The Ohio Power Siting Board approved applications filed by Clearview Solar I, a unit of Open Road Renewables, and Ross County Solar, a unit of National Grid Renewables, to build utility-scale solar facilities in Champaign and Ross counties, respectively.
The 144 MW Clearview Solar project is set to occupy around 1,075 acres of a roughly 1,195-acre project area located in Champaign County, west of Columbus. The hardware is subject to change, but the preliminary site plan was modeled using First Solar’s Series 6 Plus modules, Nextracker NX Gemini single-axis trackers, and SMA America’s Sunny Central 4600 inverters. Construction is expected to begin late this year and take about 12 months.

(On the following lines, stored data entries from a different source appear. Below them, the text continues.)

/-! ## Composition (R233 to R237) -/

/-- The decode items in decode order, at most `n`. -/
def State.pickDecode (s : State) (p : Nat) : Nat → List Item → List (Nat × Req) → State × List Item
  | _, acc, [] => (s, acc)
  | 0, acc, _ => (s, acc)
  | n + 1, acc, (slot, _) :: l =>
    match s.req? slot with
    | none => State.pickDecode s p (n + 1) acc l
    | some r =>
      if !r.running || r.lostPage.isSome then State.pickDecode s p (n + 1) acc l
      else match s.readyDecode p (acc.map fun i => i.slot) slot r with
        | (s, true) =>
          State.pickDecode (s.onReq slot fun x => { x with state := .decode }) p n (acc ++ [{ kind := .decode, slot := slot, seqs := 1, tokens := 1, pos := r.total - 1 }]) l
        | (s, false) => State.pickDecode (s.onReq slot fun x => { x with state := if x.running then .pageWait else x.state }) p (n + 1) acc l
/-- An item gets its pages; an item without KV needs none. -/
def State.readyItem (s : State) (it : Item) : Option State :=
  match it.kind with
  | .embed | .pairs | .heads => some s
  | .repair =>
    match s.req? it.slot with
    | none => none
    | some r =>
      let no := it.pos / 64
      let lost := r.pages.filter fun g => g.lost && g.no == no
      let s' := s.onReq it.slot fun x => { x with pages := x.pages.filter fun g => !(g.lost && g.no == no) }
      match s'.kvModel r with
      | none => none
      | some m =>
        let pt := s'.part r.part.val
        match allocFrames (frameUnits m) (s'.poolUnits r.part.val) pt.nextStep pt (lost.map fun g => (g.group, g.no)) with
        | none => none
        | some (pt, new) =>
          let new := new.map fun g => { g with entry := frameEntry 0 false false (min 64 (r.committed - it.pos)) 0 g.frame }
          let s' := (s'.onPart r.part.val fun _ => pt).onReq it.slot fun x => { x with pages := x.pages ++ new }
          -- a shared frame is repaired once for all its sharers (R365)
          some ((s'.each (s'.slotsOf r.part.val) fun s n =>
            if n = it.slot then s
            else match s.req? n with
              | none => s
              | some o =>
                let hit := fun (g : KvPage) => g.lost && g.no == no && lost.any fun q => q.group == g.group && q.frame == g.frame && bit q.entry.toNat 60
                if !(o.pages.any hit) then s
                else
                  let fr := fun (g : KvPage) => match new.find? fun q => q.group == g.group with | some q => q.frame | none => g.frame
                  let s := s.onPart r.part.val fun pt => { pt with frames := (o.pages.filter hit).foldl (fun fs g => KMap.mod fs (fr g) fun f => { f with refs := f.refs + 1 }) pt.frames }
                  s.onReq n fun x => { x with pages := x.pages.map fun g => if hit g then { g with lost := false, entry := frameEntry 0 true false g.fill 0 (fr g) } else g }).markShared r.part.val)
  | _ => s.readyPages it.slot it.pos (it.pos + it.tokens)
/-- The first size of a work item that fits (`compose`, inner loop). -/
def State.placeWork (s : State) (p : Nat) (cfg : W32) (step : List Item) (overN : Bool) (w : Work) : List Item → Option (State × List Item × Bool)
  | [] => none
  | it :: l =>
    let seqs := sumNat (step.map fun i => i.seqs)
    let toks := sumNat (step.map fun i => i.tokens)
    if 512 < seqs + it.seqs || 8192 < toks + it.tokens then State.placeWork s p cfg step overN w l
    else
      let e := s.estCycles p (step ++ [it])
      let cap := schedCap cfg * 4096
      if e ≤ cap || (w.urgent && !overN && !schedFloor cfg) || step.isEmpty then
        match s.readyItem it with
        | some s => some (s, step ++ [it], overN || decide (cap < e))
        | none => none
      else State.placeWork s p cfg step overN w l
def State.placeAll (s : State) (p : Nat) (cfg : W32) (step : List Item) (overN : Bool) : List Work → State × List Item
  | [] => (s, step)
  | w :: ws =>
    if !w.started && !w.rebuild && !s.mayStart p then State.placeAll s p cfg step overN ws
    else match s.placeWork p cfg step overN w w.sizes with
      | some (s, step, overN) => State.placeAll s p cfg step overN ws
      | none => State.placeAll s p cfg step overN ws
/-- `compose` of R234. -/
def State.compose (s : State) (p : Nat) : State × List Item :=
  let cfg := (s.part p).sched
  let (s, step) := s.pickDecode p (schedMaxDecode cfg) [] (s.decodeOrder p)
  s.placeAll p cfg step false (sortBy workLt (s.workOf p))
/-- FLOOR_OK (R237). -/
def State.floorOk (s : State) (p : Nat) (items : List Item) : Bool :=
  let pt := s.part p
  let dec := items.filter fun i => i.kind == .decode
  let cap := schedCap pt.sched
  let e0 := s.estCycles p dec
  let gens := (s.tenantsIn p).filterMap fun t => match s.tenant? t with | some x => if x.model.kind = 1 || x.model.kind = 3 then some (t, x) else none | none => none
  -- the estimate with one 256-token chunk of a tenant at position 0
  let rs := dec.filterMap fun i => s.req? i.slot
  let est := fun (t : W16 × Tenant) =>
    let mac := 256 * t.2.model.params * classQ t.2.model.passClass + sumNat (rs.map fun r => match s.tenant? r.tenant with | some x => x.model.params * classQ x.model.passClass | none => 0)
    let src := s.sourcesOf p (rs.map (fun r => r.tenant) ++ [t.1])
    let kv := sumNat (rs.map fun r => match s.tenant? r.tenant with | some x => r.total * x.model.kvBytes * x.model.layerGroups | none => 0) + 256 * t.2.model.kvBytes * t.2.model.layerGroups
    let hbm := sumNat (src.map fun x => x.2.1.decoded) + kv
    let att := sumNat (src.map fun x => if x.2.2 then 0 else x.2.1.stored)
    max (max (mac / (max 1 pt.cores.length * 262144)) (hbm * 1024 / (6141 * regShare pt.regs[0]?))) (att * 1024 / (1025 * regShare pt.regs[1]?)) + 8192
  decide (maxNat (e0 :: gens.map est) ≤ cap * 4096) && decide (cap ≤ 0x069)

/-! ## Launches and the streamer (R114, R115, R218) -/

/-- Launch kind of an item (04, launch kinds). -/
def itemLaunch : ItemKind → Nat
  | .embed => 1
  | .pairs => 2
  | .heads => 3
  | .decode => 5
  | _ => 4
/-- Does a step end with logits for the item? -/
def State.itemFinal (s : State) (it : Item) : Bool :=
  match it.kind with
  | .decode => true
  | .prefill | .rebuild => (match s.req? it.slot with | some r => decide (r.total ≤ it.pos + it.tokens) | none => false)
  | _ => false
/-- A launch kind runs where the image's LAUNCH section lists it (a delta's, or its base's) and the program needs no more cores than the partition holds. -/
def State.kindRuns (s : State) (p : Nat) (t : Tenant) (k : Nat) : Bool :=
  let ok := fun (m : Model) => m.launch.any fun l => l.1 == k && m.progs.any fun g => g.id == l.2 && decide (g.cores ≤ (s.part p).cores.length)
  ok t.model || (match s.baseOf t with | some b => ok b.model | none => false)
def State.itemRuns (s : State) (p : Nat) (it : Item) : Bool :=
  match s.req? it.slot with
  | none => false
  | some r => match s.tenant? (itemTenant it.kind r) with
    | none => false
    | some t => s.kindRuns p t (itemLaunch it.kind) && (!s.itemFinal it || s.kindRuns p t 6)
/-- Launches of a kind over a model (R218): prefill and decode one per layer group, an encoder's kinds one per streaming layer. -/
def launchCount (kind : Nat) (m : Model) : Nat := max 1 (if kind = 4 || kind = 5 then m.layerGroups else m.layers)
/-- The launch group of an item (R218): kind, model, launches, and the tenant: 0 where delta tenants share the launches of their base, else a full tenant's own. -/
def State.launchKey (s : State) (it : Item) : Nat × W64 × Nat × Nat :=
  match s.req? it.slot with
  | none => (0, 0, 1, 0)
  | some r =>
    match s.tenant? (itemTenant it.kind r) with
    | none => (0, 0, 1, 0)
    | some t => match s.baseOf t with
      | some b => (itemLaunch it.kind, BitVec.ofNat 64 t.model.baseId.toNat, launchCount (itemLaunch it.kind) b.model, 0)
      | none => (itemLaunch it.kind, t.model.modelId, launchCount (itemLaunch it.kind) t.model, (itemTenant it.kind r).toNat + 1)
/-- The launches of a step (R218): those of one model stand beside each other and the models' launches go on layer by layer, so that a landed layer is soon free
again (assumption 136; R219: their order changes no result). -/
def State.launchesOf (s : State) (items : List Item) : List Launch :=
  let keys := dedup (items.map s.launchKey)
  let keys := (dedup (keys.map fun k => k.2.1)).flatMap fun m => keys.filter fun k => k.2.1 == m
  let body := (List.range (maxNat (keys.map fun k => k.2.2.1))).flatMap fun l => (keys.filter fun k => decide (l < k.2.2.1)).map fun k =>
    ({ kind := k.1, model := k.2.1, layer := l, slots := (items.filter fun i => s.launchKey i == k).map fun i => i.slot, started := false } : Launch)
  let fin := items.filter s.itemFinal
  let key := fun (i : Item) => (s.launchKey i).2
  body ++ (dedup (fin.map key)).map fun k => { kind := 6, model := k.1, layer := k.2.1, slots := (fin.filter fun i => key i == k).map fun i => i.slot, started := false }
/-- The tenants whose models a launch runs. -/
def State.launchTenants (s : State) (l : Launch) : List W16 :=
  dedup (l.slots.filterMap fun n => (s.req? n).map fun r => match l.kind with | 1 => r.embedder | 2 => r.reranker | 3 => r.head | _ => r.tenant)
/-- The streaming layers of a model that the launch numbered `l.layer` reads: that layer, or those that fall into that layer group; a logits head
reads none (assumption 136). -/
def launchLayers (l : Launch) (m : Model) : List Nat :=
  (List.range (max 1 m.layers)).filter fun i =>
    if l.kind = 4 || l.kind = 5 then i * launchCount l.kind m / max 1 m.layers == l.layer else l.kind ≠ 6 && i == l.layer
/-- Streamed layers a launch reads. -/
def State.launchNeeds (s : State) (p : Nat) (l : Launch) : List (W64 × Nat) :=
  ((s.sourcesOf p (s.launchTenants l)).filter fun x => !x.2.2).flatMap fun x => (launchLayers l x.2.1).map fun i => (x.2.1.modelId, i)
/-- The prefetch distance, as placed, of the tenants of a launch that stream a model (R114, R118). -/
def State.needDist (s : State) (p : Nat) (l : Launch) (model : W64) : Nat :=
  maxNat ((s.launchTenants l).filterMap fun t => (s.tenant? t).bind fun x =>
    if (s.sources p t.toNat x).any fun y => y.2.1.modelId == model then some ((x.dist[p]?).getD 1) else none)
def Part.hasLayer (pt : Part) (n : W64 × Nat) : Bool := pt.land.any fun l => l.model == n.1 && l.layer == n.2 && l.landed
/-- May a launch start? Its layers are wholly in the landing (R115), or as many as the landing has slots for (assumption 136). -/
def State.launchMay (s : State) (p : Nat) (l : Launch) : Bool :=
  (s.launchNeeds p l).all (s.part p).hasLayer || (decide ((s.part p).w ≤ (s.part p).land.length) && (s.part p).land.all fun x => x.landed)
/-- The streamer starts layers into free slots in the order of the step plan, each up to its tenant's d places ahead of the running layer (R114). -/
def State.streamFill (s : State) (p : Nat) : State :=
  match (s.part p).run with
  | none => s.onPart p fun x => { x with land := [], transfers := x.transfers.filter fun t => match t.2.key with | .layer _ _ => false | _ => true }
  | some run =>
    let w := (s.part p).w
    let plan := dedup (run.launches.flatMap fun l => s.launchNeeds p l)
    let ahead := dedup ((enum run.launches).flatMap fun x => (s.launchNeeds p x.2).filter fun n => decide (x.1 ≤ min (w - 1) (s.needDist p x.2 n.1)))
    let was := (s.part p).land
    let s := s.onPart p fun x =>
      let land := x.land.filter fun l => plan.contains (l.model, l.layer)
      { x with land := ahead.foldl (fun ls n => if ls.any (fun l => l.model == n.1 && l.layer == n.2) || w ≤ ls.length then ls
                                               else ls ++ [{ model := n.1, layer := n.2, landed := false, retried := false }]) land }
    -- a layer that starts to stream reads its stored frames from the attic (R131)
    s.each ((s.part p).land.filter fun l => !was.any fun o => o.model == l.model && o.layer == l.layer) fun s l =>
      let ls := run.launches.filter fun x => (s.launchNeeds p x).contains (l.model, l.layer)
      let stored := match (s.sourcesOf p (s.tenantsIn p)).find? fun x => x.2.1.modelId == l.model with | some x => x.2.1.stored / max 1 x.2.1.layers | none => 0
      (s.regulate p 1 (ceilDiv stored 4096) false (.layer l.model l.layer) (dedup (ls.flatMap fun x => x.slots))).1

/-- A step starts (R224, R225 action 7). -/
def State.startStep (s : State) (p : Nat) (items : List Item) (packet : Option (Cmd × Nat × Nat)) : State :=
  -- a launch whose kind or cores the image does not give fails with ERR_NOT_FOUND (04, launch kinds)
  let bad := items.filter fun it => !s.itemRuns p it
  let s := s.each bad fun s it => s.endReq it.slot stNotFound 0
  let none_ := items.isEmpty
  let items := items.filter fun it => !(bad.contains it)
  -- a step whose every item so failed does not run; its packet's entries name no request any more
  if !none_ && items.isEmpty then (match packet with | some (c, n, k) => s.ok c.h 0 0 ((n + k) * 65536) 0 | none => s)
  else
  let n := (s.part p).nextStep
  let est := s.estCycles p items
  let run : StepRun := { number := n, items := items, launches := s.launchesOf items, outs := [], est := est, cycles := 0, packet := packet, empty := items.isEmpty }
  let s := s.onPart p fun x => { x with nextStep := x.nextStep + 1, run := some run }
  let s := if items.isEmpty then s else (s.wakeCores p).wakeDom 5
  let s := s.each items fun s it => (s.chargeWait it.slot).onReq it.slot fun r => { r with lastStep := n }
  s.streamFill p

The 120 MW Ross County Solar project is set to occupy roughly 927 acres within a roughly 1,433-acre project south of Columbus. The project application does not include what specific manufacturers the developers intend to use. It said that the project will consist of around 365,000 monocrystalline bifacial PV panels, mounted on single-axis trackers.
The application also lfets open the possibility of using either polycrystalline or thin film modules. Construction is expected to begin as early as the fourth quarter with commercial operations beginning as early as the fourth quarter of 2022.

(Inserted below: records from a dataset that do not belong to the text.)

-- ==== Sys2Proof/Machine/FabCmds.lean ====
section
/-! DEFINITION. Fabric commands (0x09xx): fab.status, fab.lease, fab.buddy (R343 to R345, R350, Table 13.11). -/

namespace Sys2Proof.Machine

/-- fab.status' record (Table 13.11). -/
def fabRec (s : State) : Bytes :=
  let port := fun (p : Nat) => let x := s.port p; boolNat x.up + 2 * boolNat x.auth + 4 * boolNat x.spared
  payload ([(2, if s.fab.valid then s.fab.addr.toNat else 0), (2, s.fab.buddy.toNat), (2, 1 + s.fab.routes.length), (2, 0)] ++ (List.range 8).map (fun p => (1, port p))
    ++ [(2, sumNat (s.fab.windows.map fun w => 2 ^ (w.1 % 16))), (2, 0), (4, sumNat (s.fab.lent.map fun l => l.gib)), (40, 0)])
/-- Checks of fabStatus, in the order of R316. -/
def fabStatusChecks (s : State) (h : Hdr) (pb : Bytes) : List (Option Fail) :=
  gate s 0x0901 h 16 true ++ fields [outField pb 0] ++ padding pb 16
/-- fab.status (0x0901). -/
def State.admitFabStatus (s : State) (h : Hdr) (pb : Bytes) : State :=
  runCmd s h (fabStatusChecks s h pb) fun s => s.output h pb 0 (fabRec s) 0 0 0

/-! ## fab.lease (0x0902) -/

/-- Windows neither held nor promised to an acquire. -/
def Fab.freeWindow (f : Fab) : Option Nat := (List.range 16).find? fun w => !KMap.has f.windows w && !(f.acquiring.any fun a => a.2.2 == w)
/-- The lender an acquire asks: its TARGET, or the reachable module with an offer, fewest hops, then the lower address. -/
def Fab.lender (f : Fab) (target : Nat) : Option W16 :=
  if target ≠ 0 then (if KMap.has f.routes target then some (BitVec.ofNat 16 target) else none)
  else
    let c := f.offers.filterMap fun o => (KMap.get? f.routes o.1.toNat).map fun r => (r.hops, o.1.toNat)
    ((sortBy (fun a b : Nat × Nat => decide (a.1 < b.1) || (a.1 == b.1 && decide (a.2 < b.2))) c).head?).map fun x => BitVec.ofNat 16 x.2
/-- Acquire: the lender is asked; its grant maps the lowest free window. -/
def State.leaseAcquire (s : State) (h : Hdr) (target gib : Nat) : State :=
  match s.fab.lender target, s.fab.freeWindow with
  | none, _ => s.err h (stNotFound, 0)
  | some _, none => s.err h (stNoResource, 0)
  | some l, some w =>
    let s := s.onFab fun f => { f with acquiring := f.acquiring ++ [(h, l, w)] }
    s.send l 3 (.leaseAsk gib)
/-- Release: while pages lie on the window the pager brings them home, and the release is turned away. -/
def State.leaseRelease (s : State) (h : Hdr) (w : Nat) : State :=
  match KMap.get? s.fab.windows w with
  | none => s.err h (stNotFound, 0)
  | some x =>
    if s.windowUsed w then (s.onFab fun f => { f with windows := KMap.set f.windows w { x with draining := true } }).err h (stBusy, 0)
    else ((s.send x.lender 3 (.leaseRelease w)).onFab fun f => { f with windows := KMap.erase f.windows w }).ok h 0 0 0 0
/-- Offer: granules are set aside, and every module with a route hears of it. -/
def State.leaseOffer (s : State) (h : Hdr) (gib : Nat) : State :=
  if memAttFree s < 512 * gib then s.err h (stNoResource, 0)
  else
    let s := s.onFab fun f => { f with offered := f.offered ++ [gib] }
    let s := s.attSize .offer (512 * sumNat s.fab.offered)
    let most := maxNat s.fab.offered
    (s.each s.fab.routes fun s r => s.send (BitVec.ofNat 16 r.1) 3 (.leaseOffer most)).ok h 0 0 0 0
/-- Withdrawal: parts not granted are free at once; the others come back by release (R345). -/
def State.leaseWithdraw (s : State) (h : Hdr) : State :=
  if s.fab.offered.isEmpty && (s.fab.lent.isEmpty || !s.fab.withdrawing.isEmpty) then s.err h (stNotFound, 0)
  else
    let s := s.attSize .offer 0
    let s := s.onFab fun f => { f with offered := [], withdrawing := f.withdrawing ++ [h] }
    let s := s.each s.fab.routes fun s r => s.send (BitVec.ofNat 16 r.1) 3 (.leaseOffer 0)
    (s.each s.fab.lent fun s l => s.send l.borrower 3 (.leaseWithdraw l.ref.toNat)).endWithdraw
/-- Checks of fabLease, in the order of R316. -/
def fabLeaseChecks (s : State) (h : Hdr) (pb : Bytes) : List (Option Fail) :=
  let op := fld pb 0 1
  let gib := fld pb 4 4
  gate s 0x0902 h 8 true
    ++ fields [(0, decide (op ≤ 3)), (1, op != 1 || decide (fld pb 1 1 ≤ 15)), (2, op != 0 || fld pb 2 2 != 0xFFFF), (4, (op != 0 && op != 2) || (decide (1 ≤ gib) && decide (gib ≤ 128)))] ++ padding pb 8
def State.admitFabLease (s : State) (h : Hdr) (pb : Bytes) : State :=
  let op := fld pb 0 1
  let gib := fld pb 4 4
  runCmd s h (fabLeaseChecks s h pb) fun s =>
    match op with
    | 0 => s.leaseAcquire h (fld pb 2 2) gib
    | 1 => s.leaseRelease h (fld pb 1 1)
    | 2 => s.leaseOffer h gib
    | _ => s.leaseWithdraw h

/-! ## fab.buddy (0x0903) -/

/-- A neighbour's port that failed its link authentication. -/
def State.authFailed (s : State) (a : W16) : Bool := (List.range 8).any fun p => (s.port p).authFail && (s.port p).peer == a
/-- Checks of fabBuddy, in the order of R316. -/
def fabBuddyChecks (s : State) (h : Hdr) (pb : Bytes) : List (Option Fail) :=
  let a := w16At pb 0
  gate s 0x0903 h 8 true
    ++ fields [(0, a != 0xFFFF && !(s.fab.valid && a == s.fab.addr)), rsvd pb 2 6] ++ padding pb 8
    ++ [chk (a == 0 || KMap.has s.fab.routes a.toNat || !s.authFailed a) stAuth 0, chk (a == 0 || KMap.has s.fab.routes a.toNat) stNotFound 0]
def State.admitFabBuddy (s : State) (h : Hdr) (pb : Bytes) : State :=
  let a := w16At pb 0
  runCmd s h (fabBuddyChecks s h pb) fun s =>
    let s := if a = s.fab.buddy then s else s.closeMirrors
    (s.onFab fun f => { f with buddy := a, buddyDown := false }).ok h a.toNat 0 0 0

end Sys2Proof.Machine
end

These two projects add to the surge of utility-scale solar applications and approvals in Ohio. The state ranked 23rd in the nation in terms of installed capacity at the end of Q2 2021, according to the Solar Energy Industries Association (SEIA). With roughly 797 MW installed to date, Ohio is one of the states SEIA said it anticipates to have an especially bright solar future. The trade group projected 5,596 MW of new capacity over the next five years, good for sixth-most in the nation.